Moreover, Sorenson says that HP will not support EMC's WideSky middleware strategy--a core piece to EMC's AutoIS management software initiative. In the past, Compaq executives--including Lewis--had been very vocal in calling the WideSky middleware a proprietary scheme that EMC is using to corner the emerging storage management software market. The way Sorenson describes it, EMC can use the APIs to develop WideSky but "no major storage vendors...have signed up and come on board to support WideSky or license it."

Is HP giving tacit approval to WideSky by exchanging APIs with EMC? "We don't think so," explains Sorenson. "You can look at our contract. The word 'WideSky' is not mentioned in there."
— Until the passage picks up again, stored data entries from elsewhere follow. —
-- ==== Sys2Proof/Laws/Stops.lean ====
section
/-! SUPPORT. What a stop of the line ends, counts and reports: the stations one after another, then the flush. -/

namespace Sys2Proof.Machine

/-! ### Reports and retirement -/

theorem offerAll_append (l k : List ReportBody) (m : MessageUnit) : offerAll (l ++ k) m = offerAll k (offerAll l m) := by
  simp [offerAll, List.foldl_append]

theorem reportRetired_all (l : List ParticleRecord) (m : MessageUnit) :
    l.foldl reportRetired m = offerAll (resultsOf l) m := by
  induction l generalizing m with
  | nil => rfl
  | cons r l ih =>
    rw [List.foldl_cons, ih]
    unfold reportRetired resultsOf
    cases h : r.report <;> simp [h, offerAll]

/-- Retirement in the words of the statements. -/
theorem retireFinished_reports (b : Block) :
    (retireFinished b).msg = offerAll (resultsOf (b.track.table.filter ParticleRecord.finished)) b.msg ∧
      (retireFinished b).track.outcomes = (b.track.table.filter ParticleRecord.finished).foldl countOutcomes b.track.outcomes :=
  ⟨reportRetired_all _ _, rfl⟩

/-- One record has ended: it leaves the table, is counted and reported, and where it was the last one of a drain the line
goes to STANDBY with its NOTICE behind the RESULT. -/
theorem settleRecords_one {b : Block} {ended : ParticleRecord} {drained : Bool}
    (h : b.track.table.filter ParticleRecord.finished = [ended])
    (hd : drained = true ↔ b.line.state = .draining ∧ ∀ r ∈ b.track.table, r.finished = true) :
    settleRecords b =
      { b with
        track := ⟨b.track.table.filter fun r => !r.finished, countOutcomes b.track.outcomes ended⟩
        line := if drained = true then { b.line with state := .standby } else b.line
        msg :=
          offerAll
            (resultsOf [ended] ++ (if drained = true then [.lineNotice .draining .standby .drainDone .none] else []))
            b.msg } := by
  have retired : retireFinished b =
      { b with
        track := ⟨b.track.table.filter fun r => !r.finished, countOutcomes b.track.outcomes ended⟩
        msg := offerAll (resultsOf [ended]) b.msg } := by
    rw [← reportRetired_all]
    simp [retireFinished, h, Block.setTrack, Block.setMsg]
  unfold settleRecords
  rw [retired]
  have empty : b.track.table.filter (fun r => !r.finished) = [] ↔ ∀ r ∈ b.track.table, r.finished = true := by
    simp [List.filter_eq_nil_iff]
  unfold drainDone
  simp only [empty, ← hd]
  cases drained with
  | false => simp
  | true =>
    have left := (hd.mp rfl).1
    simp [enterLine, left, offerAll, Block.setLine, Block.report, Block.setMsg]

theorem leftBelow_succ (b : Block) (st : StationId) (r : ParticleRecord) :
    r.leftBelow b (st.val + 1) =
      if (b.stations.get st).state = .armed then (r.leftBelow b st.val).updateSlot st Slot.stationLeft
      else r.leftBelow b st.val := by
  fin_cases st <;> simp [ParticleRecord.leftBelow, allStations]

theorem goneBelow_succ (b : Block) (st : StationId) (r : ParticleRecord) :
    r.goneBelow b (st.val + 1) =
      (r.goneBelow b st.val || ((b.stations.get st).state == .armed && (r.leftBelow b (st.val + 1)).finished)) := by
  fin_cases st <;> simp [ParticleRecord.goneBelow, allStations, Bool.or_assoc]

theorem goneBelow_idle {b : Block} {st : StationId} (h : (b.stations.get st).state ≠ .armed) (r : ParticleRecord) :
    r.goneBelow b (st.val + 1) = r.goneBelow b st.val := by
  rw [goneBelow_succ]
  simp [h]

/-- The sequencer once the stations below number `k` have been disarmed. -/
def Block.maintBelow (b : Block) (k : Nat) : Sequencer :=
  let after (st : StationId) : Sequencer :=
    if st.val < k ∧ (b.stations.get st).state = .armed then .idle else b.maint
  match b.maint with
  | .purging p => after p.station
  | .suspended p => after p.station
  | .calibrating c => after c.station
  | .idle => .idle

/-- What stands once the stations below number `k` have been disarmed one after another. -/
structure StopStage (cause : StationCause) (b c : Block) (k : Nat) : Prop where
  table : c.track.table = (b.track.table.filter fun r => !r.goneBelow b k).map (ParticleRecord.leftBelow b k)
  outcomes : c.track.outcomes =
    ((allStations.filter (·.val < k)).flatMap b.retiredAt).foldl countOutcomes b.track.outcomes
  msg : c.msg = offerAll ((allStations.filter (·.val < k)).flatMap (b.stationReports cause)) b.msg
  maint : c.maint = b.maintBelow k
  stations : ∀ st : StationId, k ≤ st.val → c.stations.get st = b.stations.get st
  stopped : ∀ st : StationId, st.val < k → c.stations.get st = (b.stations.get st).stopped
  faulted : ∀ st, faultedCount c st = faultedCount b st
  names : ∀ st, holdCount st c = b.settings.routes.countP fun e => e.stations.get st

theorem below_succ (st : StationId) :
    allStations.filter (·.val < st.val + 1) = allStations.filter (·.val < st.val) ++ [st] := by
  fin_cases st <;> decide

theorem channelAt_quiet (l : List Channel) (ch : Nat) :
    (channelAt (l.map Channel.quiet) ch).fault = (channelAt l ch).fault := by
  unfold channelAt
  by_cases h : ch < l.length
  · simp [List.getD_eq_getElem?_getD, h, Channel.quiet]
  · simp [List.getD_eq_getElem?_getD, Nat.le_of_not_lt h]

theorem faultedCount_congr {b c : Block} {st : StationId} (h1 : (c.config st).channels = (b.config st).channels)
    (h2 : ∀ ch, channelOk c st ch = channelOk b st ch) : faultedCount c st = faultedCount b st := by
  unfold faultedCount channelNumbers
  rw [h1]
  simp only [h2]

theorem disarmStation_channelOk (cause : StationCause) (b : Block) (st other : StationId) (ch : Nat) :
    channelOk (disarmStation cause b st) other ch = channelOk b other ch := by
  by_cases h : other = st
  · subst h
    unfold channelOk Block.station
    unfold disarmStation
    split
    · rw [(leaveArmed_spec _ _ _ _).2.2.2]
      simp [Station.left, channelAt_quiet, Block.station]
    · simp [becomeDisarmed, stationNotice, Block.report, Block.setMsg, Block.setStation, Block.setStations, Block.station]
    · simp [becomeDisarmed, stationNotice, Block.report, Block.setMsg, Block.setStation, Block.setStations, Block.station]
    · rfl
  · unfold channelOk Block.station
    rw [disarmStation_other cause b h]

theorem disarmStation_faulted (cause : StationCause) (b : Block) (st other : StationId) :
    faultedCount (disarmStation cause b st) other = faultedCount b other := by
  apply faultedCount_congr
  · unfold Block.config
    rw [disarmStation_settings]
    split <;> rfl
  · exact disarmStation_channelOk cause b st other

theorem disarmStation_names (cause : StationCause) (b : Block) (st other : StationId) :
    holdCount other (disarmStation cause b st) = holdCount other b := by
  unfold holdCount
  rw [disarmStation_settings]
  split
  · rw [List.countP_map]
    congr 1
    funext e
    simp only [Function.comp, holdFor]
    split <;> rfl
  · rfl

/-- The reports and the sequencer of an abandoned run. -/
theorem abandonMaintenance_reports (st : StationId) (b : Block) :
    (abandonMaintenance st b).msg = offerAll (b.abandonedReports st) b.msg ∧
      (abandonMaintenance st b).maint = b.maintWithout st := by
  unfold abandonMaintenance Block.abandonedReports Block.maintWithout
  cases h : b.maint with
  | idle => simp [offerAll, h]
  | purging p =>
    by_cases hp : p.station = st
    · subst hp; simp [endPurge, Block.report, offerAll, faultedCount, channelNumbers, channelOk, Block.config, Block.station]
    · simp [hp, offerAll, h]
  | suspended p =>
    by_cases hp : p.station = st
    · subst hp; simp [endPurge, Block.report, offerAll, faultedCount, channelNumbers, channelOk, Block.config, Block.station]
    · simp [hp, offerAll, h]
  | calibrating c =>
    by_cases hp : c.station = st
    · subst hp; simp [endCalibration, Block.report, offerAll]
    · simp [hp, offerAll, h]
No matter, say EMC executives. WideSky is an attempt to lead to charge toward open standards. Don Swatik, EMC's vice president of alliances and information sciences, has been just as vocal in saying that EMC can reverse engineer any product from a competitor who is not willing to cooperate in an API exchange. WideSky will happen.

"This is not an 'if' question, it is a 'when' question," Swatik says.